Script 2, with parallelism: psort.jl.

import Base.Threads.@spawn

# The psort function is the same as the MergeSort algorithm
# of the Base sort function with the addition of
# the @spawn macro on one of the recursive calls

# Sort the elements of `v` in place, from indices `lo` to `hi` inclusive

function psort!(v, lo::Int=1, hi::Int = length(v))
    
    # 1 or 0 elements: nothing to do
    if lo >= hi
        return v
    end
    
    # Below some cutoff: run in serial
    if hi - lo < 100000
        sort!(view(v, lo:hi), alg = MergeSort)
        return v
    end
    
    # Find the midpoint
    mid = (lo + hi) >>> 1
    
    # Task to sort the lower half
    # will run in parallel with the current call sorting the upper half
    half = @spawn psort!(v, lo, mid)
    psort!(v, mid + 1, hi)
    # Wait for the lower half to finish
    wait(half)

    # Workspace for merging
    temp = v[lo:mid]
    
    # Merge the two sorted sub-arrays
    i, k, j = 1, lo, mid + 1
    @inbounds while k < j <= hi
        if v[j] < temp[i]
            v[k] = v[j]
            j += 1
        else
            v[k] = temp[i]
            i += 1
        end
        k += 1
    end
    @inbounds while k < j
        v[k] = temp[i]
        k += 1
        i += 1
    end
    
    return v
end

a = rand(20000000);

# Now, let's use our function
b = copy(a); @time psort!(b);

# And running it a second time to remove
# the effect of the initial compilation
b = copy(a); @time psort!(b);

Now, we can test both scripts with one or multiple threads.

Single thread, non-parallel script:

$ julia /path/to/sort.jl

2.234024 seconds (111.88 k allocations: 82.489 MiB, 0.21% gc time)
2.158333 seconds (11 allocations: 76.294 MiB, 0.51% gc time)

Note the lower time for the 2nd run due to pre-compilation.

Single thread, parallel script:

$ julia /path/to/psort.jl

2.748138 seconds (336.77 k allocations: 703.200 MiB, 2.24% gc time)
2.438032 seconds (3.58 k allocations: 686.932 MiB, 0.27% gc time)

Even longer time: normal, there was more to run (import package, read function).

2 threads, non-parallel script:

$ JULIA_NUM_THREADS=2 julia /path/to/sort.jl

2.233720 seconds (111.87 k allocations: 82.145 MiB, 0.21% gc time)
2.155232 seconds (11 allocations: 76.294 MiB, 0.54% gc time)

Remarkably similar to the single thread: the addition of a thread did not change anything.

2 threads, parallel script:

$ JULIA_NUM_THREADS=2 julia /path/to/psort.jl

1.773643 seconds (336.99 k allocations: 703.171 MiB, 4.08% gc time)
1.460539 seconds (3.79 k allocations: 686.935 MiB, 0.47% gc time)

33% faster.
Not twice as fast as one could have hoped since processes have to wait for each other.
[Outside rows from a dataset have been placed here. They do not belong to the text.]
-- ==== Sys2Proof/Syntax.lean ====
section
/-! DEFINITION. The commands of the device: one constructor of `Instr` per row of spec/opcode_table.json, with the
operands its rule gives it, and the shapes of those operands. -/

namespace Sys2Proof

/-- A strand: sorus × 32 + logical Frond × 4 + strand (R161). -/
abbrev StrandIx := Fin 1024

/-- Format A (R189): destination and two sources. -/
structure FA where
  rd : BitVec 5
  ra : BitVec 5
  rb : BitVec 5
  deriving DecidableEq, Repr

/-- Format A with the amount of a shift or bit-field instruction in fn[10:5] and fn's low bits fixed (R199). -/
structure FS where
  rd : BitVec 5
  ra : BitVec 5
  rb : BitVec 5
  amt : BitVec 6
  deriving DecidableEq, Repr

/-- Format I (R189). -/
structure FI where
  rd : BitVec 5
  ra : BitVec 5
  imm : BitVec 16
  deriving DecidableEq, Repr

/-- Format M (R189). -/
structure FM where
  rd : BitVec 5
  ra : BitVec 5
  sz : BitVec 2
  disp : BitVec 14
  deriving DecidableEq, Repr

/-- Format B (R189). -/
structure FB where
  ra : BitVec 5
  disp : BitVec 21
  deriving DecidableEq, Repr

/-- Format X (R189). -/
structure FX where
  rd : BitVec 5
  ra : BitVec 5
  rb : BitVec 5
  rc : BitVec 5
  deriving DecidableEq, Repr

/-- Format Q (R189). -/
structure FQ where
  rd : BitVec 5
  ra : BitVec 5
  ch : BitVec 8
  deriving DecidableEq, Repr

/-- A coherence message (R72): its common fields, and every further field its code may carry. `src` and `dst` are a
3-bit device and a 10-bit agent. -/
structure Msg where
  op : BitVec 6
  src : BitVec 13 := 0
  dst : BitVec 13 := 0
  tag : BitVec 12 := 0
  addr : BitVec 46 := 0
  slice : BitVec 12 := 0
  priv : Bool := false
  data : Line := 0
  psn : Bool := false
  mask : BitVec 64 := 0
  why : BitVec 4 := 0
  aop : BitVec 4 := 0
  sz : Bool := false
  place : BitVec 2 := 0
  acq : Bool := false
  rel : Bool := false
  off : BitVec 3 := 0
  opa : Word := 0
  opb : Word := 0
  old : Word := 0
  res : BitVec 2 := 0
  req : BitVec 13 := 0
  new : BitVec 2 := 0
  wb : BitVec 2 := 0
  cnt : BitVec 4 := 0
  deriving DecidableEq, Repr

/-- The MetaValue of a CXL.mem request (R70). -/
inductive CxlMeta where
  | i | s | a
  deriving DecidableEq, Repr

/-- A host's CXL.mem request: its tag, logical device, host physical address and MetaValue, and a write's data. -/
structure CxlReq where
  tag : BitVec 16
  ld : BitVec 4
  hpa : BitVec 52
  mv : CxlMeta := .i
  data : Line := 0
  mask : BitVec 64 := 0
  deriving DecidableEq, Repr

/-- A host's memory request on BAR2 of a PCIE port (R129): a byte offset and a length. -/
structure PcieReq where
  tag : BitVec 10
  off : BitVec 46
  len : BitVec 13
  deriving DecidableEq, Repr

/-- The AtomicOps of a PCIE port (R130): those it performs on BAR2, a CAS of 128 bits, and any of them on BAR0. -/
inductive PcieAop where
  | fetchAdd | swap | cas | cas128 | bar0
  deriving DecidableEq, Repr

/-- A host's write into its MSI-X structures (R380, R381): one table entry, the function's control bits, or the
notification fields of the frame DVSEC, which name an entry of the frame 0 table (R132, R133). -/
inductive MsixWrite where
  | entry (i : Fin 16) (addr : Word) (data : BitVec 32) (mask : Bool)
  | ctrl (enable fmask : Bool)
  | notify (vec : Fin 16) (en : Bool)
  deriving DecidableEq, Repr

/-- What the partner of a training link shows (R134, R135): a kind that the port's profile lists and flit mode, one without flit
mode, or a kind that the profile does not list. -/
inductive LinkPartner where
  | flit | noFlit | unlisted
  deriving DecidableEq, Repr

/-- A page that retirement has read (R103): its stack, and the lines of it that read uncorrectable. -/
structure PageRead where
  stack : Fin 4
  bad : BitVec 64
  deriving DecidableEq, Repr

/-- The payload of a CTRL flit after its CODE (R151). -/
structure LinkCtl where
  width : BitVec 8
  dev : BitVec 8
  port : BitVec 8
  action : BitVec 8
  aseq : BitVec 8
  lmask : BitVec 16
  deriving DecidableEq, Repr

/-- An atomic instruction's registers and the variable fields of its function field (R208): PLACE, ACQ, REL, SZ, and the
two bits that must be 0. -/
structure FAt where
  rd : BitVec 5
  ra : BitVec 5
  rb : BitVec 5
  place : BitVec 2
  acq : Bool
  rel : Bool
  z6 : Bool
  sz : Bool
  z0 : Bool
  deriving DecidableEq, Repr

/-- The path on which the darkroom receives an EMP message (R367): MCTP on I3C, FM's mailbox registers, the fabric engine's
side of the mailbox; `dr` for a message that the darkroom itself sends. -/
inductive EmpPath where
  | oob | fm | fe | dr
  deriving DecidableEq, Repr

/-- An EMP message (R366) but its OP: the path it comes on, VER, RSP, SOM and EOM, the reserved bits of its header, STATUS,
TAG, SRC and DST by device and endpoint, and the payload; LEN is the payload's length. -/
structure Emp where
  path : EmpPath
  ver : BitVec 4 := 1
  rsp : Bool := false
  whole : Bool := true
  rsv : Bool := false
  status : Byte := 0
  tag : Byte := 0
  src : BitVec 6
  dst : BitVec 6
  payload : List Byte := []
  deriving DecidableEq, Repr

/-- An SPDM request (R352): the transport it comes by (0 the I3C bus, 1 + p the DOE mailbox of port p), its sender's endpoint
and tag, the session it is protected by, its version byte, parameters and the rest of it. -/
structure SpdmReq where
  path : Fin 97
  src : Byte
  tag : BitVec 3
  ses : Option (BitVec 32) := none
  ver : Byte := 0x13
  p1 : Byte := 0
  p2 : Byte := 0
  body : List Byte := []
  deriving DecidableEq, Repr

/-- An MCTP control request (R364): its transport, sender, tag, instance number and data. -/
structure MctpReq where
  path : Fin 97
  src : Byte
  tag : BitVec 3
  inst : BitVec 5
  data : List Byte := []
  deriving DecidableEq, Repr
But that’s a good improvement.

4 threads, non-parallel script:

$ JULIA_NUM_THREADS=4 julia /path/to/sort.jl

2.231717 seconds (111.87 k allocations: 82.145 MiB, 0.21% gc time)
2.153509 seconds (11 allocations: 76.294 MiB, 0.53% gc time)
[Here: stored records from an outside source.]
-- ==== Sys2Proof/Machine/RegMap.lean ====
section
/-! DEFINITION. The control-space register maps of the spec, as data: for each register its address, its fields with
their access codes (00_scope.md, "Access codes"), cold values, whether warm reset keeps them, and the values R7 accepts.
Written from the tables of R4, R51, R52, R91, R92, R122, R160, R188, R279, R310, R329, R354, R373, R392, R393, R415 and R418.
`FRef` names one field of one register; its `cold` is the cold value of the whole register. -/

namespace Sys2Proof.Machine

/-- DRK.IDENT (R4). -/
def DRK.IDENT.reg : FRef := ⟨0x0, 0, 64, 0x1A060601115C7⟩
def DRK.IDENT.VENDOR : FRef := ⟨(DRK.IDENT.reg).addr, 0, 16, 0x1A060601115C7⟩
def DRK.IDENT.FAMILY : FRef := ⟨(DRK.IDENT.reg).addr, 16, 16, 0x1A060601115C7⟩
def DRK.IDENT.MEMBER : FRef := ⟨(DRK.IDENT.reg).addr, 32, 8, 0x1A060601115C7⟩
def DRK.IDENT.STEPPING : FRef := ⟨(DRK.IDENT.reg).addr, 40, 8, 0x1A060601115C7⟩
def DRK.IDENT.ISA_VER : FRef := ⟨(DRK.IDENT.reg).addr, 48, 8, 0x1A060601115C7⟩

/-- DRK.FAMPARAM0 (R4). -/
def DRK.FAMPARAM0.reg : FRef := ⟨0x8, 0, 64, 0x400600EC462060⟩
def DRK.FAMPARAM0.PORTS : FRef := ⟨(DRK.FAMPARAM0.reg).addr, 0, 8, 0x400600EC462060⟩
def DRK.FAMPARAM0.SORI : FRef := ⟨(DRK.FAMPARAM0.reg).addr, 8, 6, 0x400600EC462060⟩
def DRK.FAMPARAM0.FR_ACTIVE : FRef := ⟨(DRK.FAMPARAM0.reg).addr, 14, 4, 0x400600EC462060⟩
def DRK.FAMPARAM0.FR_SPARE : FRef := ⟨(DRK.FAMPARAM0.reg).addr, 18, 2, 0x400600EC462060⟩
def DRK.FAMPARAM0.HBM_STACKS : FRef := ⟨(DRK.FAMPARAM0.reg).addr, 20, 4, 0x400600EC462060⟩
def DRK.FAMPARAM0.SRAM_MIB : FRef := ⟨(DRK.FAMPARAM0.reg).addr, 24, 12, 0x400600EC462060⟩
def DRK.FAMPARAM0.NTS_MIB : FRef := ⟨(DRK.FAMPARAM0.reg).addr, 36, 12, 0x400600EC462060⟩
def DRK.FAMPARAM0.HOMES : FRef := ⟨(DRK.FAMPARAM0.reg).addr, 48, 8, 0x400600EC462060⟩

/-- DRK.FAMPARAM1 (R4). -/
def DRK.FAMPARAM1.reg : FRef := ⟨0x10, 0, 64, 0x2000040081000⟩
def DRK.FAMPARAM1.SLICES : FRef := ⟨(DRK.FAMPARAM1.reg).addr, 0, 13, 0x2000040081000⟩
def DRK.FAMPARAM1.HOSTS : FRef := ⟨(DRK.FAMPARAM1.reg).addr, 13, 7, 0x2000040081000⟩
def DRK.FAMPARAM1.EVT_SOURCES : FRef := ⟨(DRK.FAMPARAM1.reg).addr, 20, 12, 0x2000040081000⟩
def DRK.FAMPARAM1.QUEUES : FRef := ⟨(DRK.FAMPARAM1.reg).addr, 32, 18, 0x2000040081000⟩

/-- BIND.EXTTBL (R51). -/
def BIND.EXTTBL.reg : FRef := ⟨0xBC0000, 0, 64, 0⟩
def BIND.EXTTBL.EN : FRef := ⟨(BIND.EXTTBL.reg).addr, 0, 1, 0⟩
def BIND.EXTTBL.BASE : FRef := ⟨(BIND.EXTTBL.reg).addr, 21, 31, 0⟩

/-- BIND.XINV (R51). -/
def BIND.XINV.reg : FRef := ⟨0xBC0008, 0, 64, 0⟩
def BIND.XINV.PAGE : FRef := ⟨(BIND.XINV.reg).addr, 0, 27, 0⟩
def BIND.XINV.SLICE : FRef := ⟨(BIND.XINV.reg).addr, 27, 12, 0⟩
def BIND.XINV.ALL : FRef := ⟨(BIND.XINV.reg).addr, 39, 1, 0⟩
def BIND.XINV.GO : FRef := ⟨(BIND.XINV.reg).addr, 62, 1, 0⟩
def BIND.XINV.BUSY : FRef := ⟨(BIND.XINV.reg).addr, 63, 1, 0⟩

/-- BIND.WDSEL (R51). -/
def BIND.WDSEL.reg : FRef := ⟨0xBC0010, 0, 64, 0⟩
def BIND.WDSEL.HOST : FRef := ⟨(BIND.WDSEL.reg).addr, 0, 6, 0⟩
def BIND.WDSEL.FRAME : FRef := ⟨(BIND.WDSEL.reg).addr, 6, 9, 0⟩
def BIND.WDSEL.DEC : FRef := ⟨(BIND.WDSEL.reg).addr, 15, 4, 0⟩

/-- BIND.WDHPA (R51). -/
def BIND.WDHPA.reg : FRef := ⟨0xBC0018, 0, 64, 0⟩
def BIND.WDHPA.SIZE : FRef := ⟨(BIND.WDHPA.reg).addr, 0, 21, 0⟩
def BIND.WDHPA.HPA_BASE : FRef := ⟨(BIND.WDHPA.reg).addr, 21, 31, 0⟩

/-- BIND.WDSA (R51). -/
def BIND.WDSA.reg : FRef := ⟨0xBC0020, 0, 64, 0⟩
def BIND.WDSA.EN : FRef := ⟨(BIND.WDSA.reg).addr, 0, 1, 0⟩
def BIND.WDSA.R : FRef := ⟨(BIND.WDSA.reg).addr, 1, 1, 0⟩
def BIND.WDSA.W : FRef := ⟨(BIND.WDSA.reg).addr, 2, 1, 0⟩
def BIND.WDSA.SA_BASE : FRef := ⟨(BIND.WDSA.reg).addr, 21, 27, 0⟩

/-- BIND.HGEN (R51). -/
def BIND.HGEN.reg (i : Nat) : FRef := ⟨0xBC1000 + i * 8, 0, 64, 0x7F0200⟩
def BIND.HGEN.CUR (i : Nat) : FRef := ⟨(BIND.HGEN.reg i).addr, 0, 8, 0x7F0200⟩
def BIND.HGEN.PEND (i : Nat) : FRef := ⟨(BIND.HGEN.reg i).addr, 8, 1, 0x7F0200⟩
def BIND.HGEN.DRAINED (i : Nat) : FRef := ⟨(BIND.HGEN.reg i).addr, 9, 1, 0x7F0200⟩
def BIND.HGEN.REQ (i : Nat) : FRef := ⟨(BIND.HGEN.reg i).addr, 10, 1, 0x7F0200⟩
def BIND.HGEN.ERR (i : Nat) : FRef := ⟨(BIND.HGEN.reg i).addr, 12, 3, 0x7F0200⟩
def BIND.HGEN.PORT (i : Nat) : FRef := ⟨(BIND.HGEN.reg i).addr, 16, 7, 0x7F0200⟩
def BIND.HGEN.LINK (i : Nat) : FRef := ⟨(BIND.HGEN.reg i).addr, 23, 1, 0x7F0200⟩

/-- SLICE.CTL (R52). -/
def SLICE.CTL.reg (n : Nat) : FRef := ⟨0x1000000 + n * 0x1000, 0, 64, 0x3E800⟩
def SLICE.CTL.CTR_USER (n : Nat) : FRef := ⟨(SLICE.CTL.reg n).addr, 0, 1, 0x3E800⟩
def SLICE.CTL.QTMO (n : Nat) : FRef := ⟨(SLICE.CTL.reg n).addr, 8, 16, 0x3E800⟩

/-- SLICE.STATE (R52). -/
def SLICE.STATE.reg (n : Nat) : FRef := ⟨0x1000008 + n * 0x1000, 0, 64, 0⟩
def SLICE.STATE.STATE (n : Nat) : FRef := ⟨(SLICE.STATE.reg n).addr, 0, 2, 0⟩
def SLICE.STATE.EXTENTS (n : Nat) : FRef := ⟨(SLICE.STATE.reg n).addr, 2, 20, 0⟩
def SLICE.STATE.AUTOQ (n : Nat) : FRef := ⟨(SLICE.STATE.reg n).addr, 22, 1, 0⟩

/-- SLICE.XLAT_ROOT (R52). -/
def SLICE.XLAT_ROOT.reg (n : Nat) : FRef := ⟨0x1000010 + n * 0x1000, 0, 64, 0⟩
def SLICE.XLAT_ROOT.V (n : Nat) : FRef := ⟨(SLICE.XLAT_ROOT.reg n).addr, 0, 1, 0⟩
def SLICE.XLAT_ROOT.ROOT (n : Nat) : FRef := ⟨(SLICE.XLAT_ROOT.reg n).addr, 17, 35, 0⟩

/-- SLICE.HOSTS (R52). -/
def SLICE.HOSTS.reg (n : Nat) : FRef := ⟨0x1000018 + n * 0x1000, 0, 64, 0⟩
def SLICE.HOSTS.MASK (n : Nat) : FRef := ⟨(SLICE.HOSTS.reg n).addr, 0, 64, 0⟩

/-- SLICE.QSTAT (R52). -/
def SLICE.QSTAT.reg (n : Nat) : FRef := ⟨0x1000020 + n * 0x1000, 0, 64, 0⟩
def SLICE.QSTAT.STRANDS (n : Nat) : FRef := ⟨(SLICE.QSTAT.reg n).addr, 0, 10, 0⟩
def SLICE.QSTAT.CSLOTS (n : Nat) : FRef := ⟨(SLICE.QSTAT.reg n).addr, 10, 16, 0⟩
def SLICE.QSTAT.QMCMD (n : Nat) : FRef := ⟨(SLICE.QSTAT.reg n).addr, 26, 10, 0⟩
def SLICE.QSTAT.MOVES (n : Nat) : FRef := ⟨(SLICE.QSTAT.reg n).addr, 36, 10, 0⟩
def SLICE.QSTAT.DUMP (n : Nat) : FRef := ⟨(SLICE.QSTAT.reg n).addr, 46, 1, 0⟩

/-- SLICE.DLOG_BASE (R52). -/
def SLICE.DLOG_BASE.reg (n : Nat) : FRef := ⟨0x1000028 + n * 0x1000, 0, 64, 0⟩
def SLICE.DLOG_BASE.EN (n : Nat) : FRef := ⟨(SLICE.DLOG_BASE.reg n).addr, 0, 1, 0⟩
def SLICE.DLOG_BASE.BASE (n : Nat) : FRef := ⟨(SLICE.DLOG_BASE.reg n).addr, 12, 40, 0⟩

/-- SLICE.DLOG_RANGE (R52). -/
def SLICE.DLOG_RANGE.reg (n : Nat) : FRef := ⟨0x1000030 + n * 0x1000, 0, 64, 0⟩
def SLICE.DLOG_RANGE.BASE_PG (n : Nat) : FRef := ⟨(SLICE.DLOG_RANGE.reg n).addr, 0, 27, 0⟩
def SLICE.DLOG_RANGE.LIMIT_PG (n : Nat) : FRef := ⟨(SLICE.DLOG_RANGE.reg n).addr, 27, 27, 0⟩

/-- SLICE.DLOG_CTL (R52). -/
def SLICE.DLOG_CTL.reg (n : Nat) : FRef := ⟨0x1000038 + n * 0x1000, 0, 64, 0⟩
def SLICE.DLOG_CTL.EPOCH (n : Nat) : FRef := ⟨(SLICE.DLOG_CTL.reg n).addr, 0, 8, 0⟩
def SLICE.DLOG_CTL.BUMP (n : Nat) : FRef := ⟨(SLICE.DLOG_CTL.reg n).addr, 8, 1, 0⟩
def SLICE.DLOG_CTL.BUSY (n : Nat) : FRef := ⟨(SLICE.DLOG_CTL.reg n).addr, 9, 1, 0⟩
def SLICE.DLOG_CTL.MISS (n : Nat) : FRef := ⟨(SLICE.DLOG_CTL.reg n).addr, 32, 32, 0⟩

/-- HOME.CTL (R91). -/
def HOME.CTL.reg (n : Nat) : FRef := ⟨0x800000 + n * 0x4000, 0, 64, 0x6400⟩
def HOME.CTL.APLACE (n : Nat) : FRef := ⟨(HOME.CTL.reg n).addr, 0, 2, 0x6400⟩
def HOME.CTL.PRED_CLR (n : Nat) : FRef := ⟨(HOME.CTL.reg n).addr, 2, 1, 0x6400⟩
def HOME.CTL.TBI (n : Nat) : FRef := ⟨(HOME.CTL.reg n).addr, 8, 14, 0x6400⟩

/-- R91: the cold value of HGMAP[g] sets bits g, g + 24 and, for g < 16, g + 48. -/
def hgmapCold (g : Nat) : Nat := 2 ^ g + 2 ^ (g + 24) + (if g < 16 then 2 ^ (g + 48) else 0)

/-- HOME.HGMAP (R91). -/
def HOME.HGMAP.reg (n i : Nat) : FRef := ⟨0x800100 + n * 0x4000 + i * 8, 0, 64, hgmapCold i⟩
def HOME.HGMAP.HOSTS (n i : Nat) : FRef := ⟨(HOME.HGMAP.reg n i).addr, 0, 64, hgmapCold i⟩

/-- HOME.RECALL (R92). -/
def HOME.RECALL.reg (n : Nat) : FRef := ⟨0x800200 + n * 0x4000, 0, 64, 0⟩
def HOME.RECALL.INDEX (n : Nat) : FRef := ⟨(HOME.RECALL.reg n).addr, 0, 5, 0⟩
def HOME.RECALL.KIND (n : Nat) : FRef := ⟨(HOME.RECALL.reg n).addr, 5, 2, 0⟩
def HOME.RECALL.GO (n : Nat) : FRef := ⟨(HOME.RECALL.reg n).addr, 62, 1, 0⟩
def HOME.RECALL.BUSY (n : Nat) : FRef := ⟨(HOME.RECALL.reg n).addr, 63, 1, 0⟩

/-- HOME.ERR (R92). -/
def HOME.ERR.reg (n : Nat) : FRef := ⟨0x800208 + n * 0x4000, 0, 64, 0⟩
def HOME.ERR.HGMAP (n : Nat) : FRef := ⟨(HOME.ERR.reg n).addr, 0, 1, 0⟩
def HOME.ERR.TBI_EXP (n : Nat) : FRef := ⟨(HOME.ERR.reg n).addr, 1, 1, 0⟩
def HOME.ERR.BADOP (n : Nat) : FRef := ⟨(HOME.ERR.reg n).addr, 2, 1, 0⟩

/-- HOME.PSTAT (R92). -/
def HOME.PSTAT.reg (n : Nat) : FRef := ⟨0x800210 + n * 0x4000, 0, 64, 0⟩
def HOME.PSTAT.COUNT (n : Nat) : FRef := ⟨(HOME.PSTAT.reg n).addr, 0, 32, 0⟩
def HOME.PSTAT.WHY (n : Nat) : FRef := ⟨(HOME.PSTAT.reg n).addr, 32, 4, 0⟩

/-- HOME.PFPA (R92). -/
def HOME.PFPA.reg (n : Nat) : FRef := ⟨0x800218 + n * 0x4000, 0, 64, 0⟩
def HOME.PFPA.FPA (n : Nat) : FRef := ⟨(HOME.PFPA.reg n).addr, 6, 46, 0⟩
Again: same result as the single thread.

4 threads, parallel script:

$ JULIA_NUM_THREADS=4 julia /path/to/psort.jl

1.291714 seconds (336.98 k allocations: 703.171 MiB, 3.48% gc time)
1.194282 seconds (3.78 k allocations: 686.935 MiB, 5.19% gc time)

Even though we only split our code in 2 tasks, there is still an improvement over the 2 thread run.